** Task prompt **
Every line from the start of the records below to the line containing "(samplePin_only i level s).startup" should be retyped exactly, that line included, and no others.

** Saved entries **

@[simp] theorem State.samplePin_engine (i : Fin 2) (level : Bool) (s : State) :
    (s.samplePin i level).engine = s.engine :=
  (samplePin_only i level s).engine
@[simp] theorem State.samplePin_runNumber (i : Fin 2) (level : Bool) (s : State) :
    (s.samplePin i level).runNumber = s.runNumber :=
  (samplePin_only i level s).runNumber
@[simp] theorem State.samplePin_setup (i : Fin 2) (level : Bool) (s : State) :
    (s.samplePin i level).setup = s.setup :=
  (samplePin_only i level s).setup
@[simp] theorem State.samplePin_image (i : Fin 2) (level : Bool) (s : State) :
    (s.samplePin i level).image = s.image :=
  (samplePin_only i level s).image
@[simp] theorem State.samplePin_startup (i : Fin 2) (level : Bool) (s : State) :
    (s.samplePin i level).startup = s.startup :=
  (samplePin_only i level s).startup
@[simp] theorem State.samplePin_iface (i : Fin 2) (level : Bool) (s : State) :
    (s.samplePin i level).iface = s.iface :=
  (samplePin_only i level s).iface
@[simp] theorem State.samplePin_lanes (i : Fin 2) (level : Bool) (s : State) :
    (s.samplePin i level).lanes = s.lanes :=
  (samplePin_only i level s).lanes
@[simp] theorem State.samplePin_lastTaken (i : Fin 2) (level : Bool) (s : State) :
    (s.samplePin i level).lastTaken = s.lastTaken :=
  (samplePin_only i level s).lastTaken
@[simp] theorem State.samplePin_measures (i : Fin 2) (level : Bool) (s : State) :
    (s.samplePin i level).measures = s.measures :=
  (samplePin_only i level s).measures
@[simp] theorem State.samplePin_conditions (i : Fin 2) (level : Bool) (s : State) :
    (s.samplePin i level).conditions = s.conditions :=
  (samplePin_only i level s).conditions
@[simp] theorem State.samplePin_timers (i : Fin 2) (level : Bool) (s : State) :
    (s.samplePin i level).timers = s.timers :=
  (samplePin_only i level s).timers
@[simp] theorem State.samplePin_actionLevels (i : Fin 2) (level : Bool) (s : State) :
    (s.samplePin i level).actionLevels = s.actionLevels :=
  (samplePin_only i level s).actionLevels
@[simp] theorem State.samplePin_workPins (i : Fin 2) (level : Bool) (s : State) :
    (s.samplePin i level).workPins = s.workPins :=
  (samplePin_only i level s).workPins
@[simp] theorem State.samplePin_units (i : Fin 2) (level : Bool) (s : State) :
    (s.samplePin i level).units = s.units :=
  (samplePin_only i level s).units
@[simp] theorem State.samplePin_store (i : Fin 2) (level : Bool) (s : State) :
    (s.samplePin i level).store = s.store :=
  (samplePin_only i level s).store
@[simp] theorem State.samplePin_link (i : Fin 2) (level : Bool) (s : State) : (s.samplePin i level).link = s.link :=
  (samplePin_only i level s).link
@[simp] theorem State.samplePin_pending (i : Fin 2) (level : Bool) (s : State) :
    (s.samplePin i level).pending = s.pending :=
  (samplePin_only i level s).pending

@[simp] theorem State.holdPin_engine (i : Fin 2) (periods : Nat) (s : State) :
    (s.holdPin i periods).engine = s.engine :=
  (holdPin_only i periods s).engine
@[simp] theorem State.holdPin_runNumber (i : Fin 2) (periods : Nat) (s : State) :
    (s.holdPin i periods).runNumber = s.runNumber :=
  (holdPin_only i periods s).runNumber
@[simp] theorem State.holdPin_setup (i : Fin 2) (periods : Nat) (s : State) : (s.holdPin i periods).setup = s.setup :=
  (holdPin_only i periods s).setup
@[simp] theorem State.holdPin_image (i : Fin 2) (periods : Nat) (s : State) : (s.holdPin i periods).image = s.image :=
  (holdPin_only i periods s).image
@[simp] theorem State.holdPin_startup (i : Fin 2) (periods : Nat) (s : State) :
    (s.holdPin i periods).startup = s.startup :=
  (holdPin_only i periods s).startup
@[simp] theorem State.holdPin_iface (i : Fin 2) (periods : Nat) (s : State) : (s.holdPin i periods).iface = s.iface :=
  (holdPin_only i periods s).iface
@[simp] theorem State.holdPin_lanes (i : Fin 2) (periods : Nat) (s : State) : (s.holdPin i periods).lanes = s.lanes :=
  (holdPin_only i periods s).lanes
@[simp] theorem State.holdPin_lastTaken (i : Fin 2) (periods : Nat) (s : State) :
    (s.holdPin i periods).lastTaken = s.lastTaken :=
  (holdPin_only i periods s).lastTaken
@[simp] theorem State.holdPin_measures (i : Fin 2) (periods : Nat) (s : State) :
    (s.holdPin i periods).measures = s.measures :=
  (holdPin_only i periods s).measures
@[simp] theorem State.holdPin_conditions (i : Fin 2) (periods : Nat) (s : State) :
    (s.holdPin i periods).conditions = s.conditions :=
  (holdPin_only i periods s).conditions
@[simp] theorem State.holdPin_timers (i : Fin 2) (periods : Nat) (s : State) :
    (s.holdPin i periods).timers = s.timers :=
  (holdPin_only i periods s).timers
@[simp] theorem State.holdPin_actionLevels (i : Fin 2) (periods : Nat) (s : State) :
    (s.holdPin i periods).actionLevels = s.actionLevels :=
  (holdPin_only i periods s).actionLevels
@[simp] theorem State.holdPin_workPins (i : Fin 2) (periods : Nat) (s : State) :
    (s.holdPin i periods).workPins = s.workPins :=
  (holdPin_only i periods s).workPins
@[simp] theorem State.holdPin_units (i : Fin 2) (periods : Nat) (s : State) : (s.holdPin i periods).units = s.units :=
  (holdPin_only i periods s).units
@[simp] theorem State.holdPin_store (i : Fin 2) (periods : Nat) (s : State) : (s.holdPin i periods).store = s.store :=
  (holdPin_only i periods s).store
@[simp] theorem State.holdPin_link (i : Fin 2) (periods : Nat) (s : State) : (s.holdPin i periods).link = s.link :=
  (holdPin_only i periods s).link
@[simp] theorem State.holdPin_pending (i : Fin 2) (periods : Nat) (s : State) :
    (s.holdPin i periods).pending = s.pending :=
  (holdPin_only i periods s).pending

end Sys2Proof.Machine
end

** Answer box **
@[simp] theorem State.samplePin_engine (i : Fin 2) (level : Bool) (s : State) :
    (s.samplePin i level).engine = s.engine :=
  (samplePin_only i level s).engine
@[simp] theorem State.samplePin_runNumber (i : Fin 2) (level : Bool) (s : State) :
    (s.samplePin i level).runNumber = s.runNumber :=
  (samplePin_only i level s).runNumber
@[simp] theorem State.samplePin_setup (i : Fin 2) (level : Bool) (s : State) :
    (s.samplePin i level).setup = s.setup :=
  (samplePin_only i level s).setup
@[simp] theorem State.samplePin_image (i : Fin 2) (level : Bool) (s : State) :
    (s.samplePin i level).image = s.image :=
  (samplePin_only i level s).image
@[simp] theorem State.samplePin_startup (i : Fin 2) (level : Bool) (s : State) :
    (s.samplePin i level).startup = s.startup :=
  (samplePin_only i level s).startup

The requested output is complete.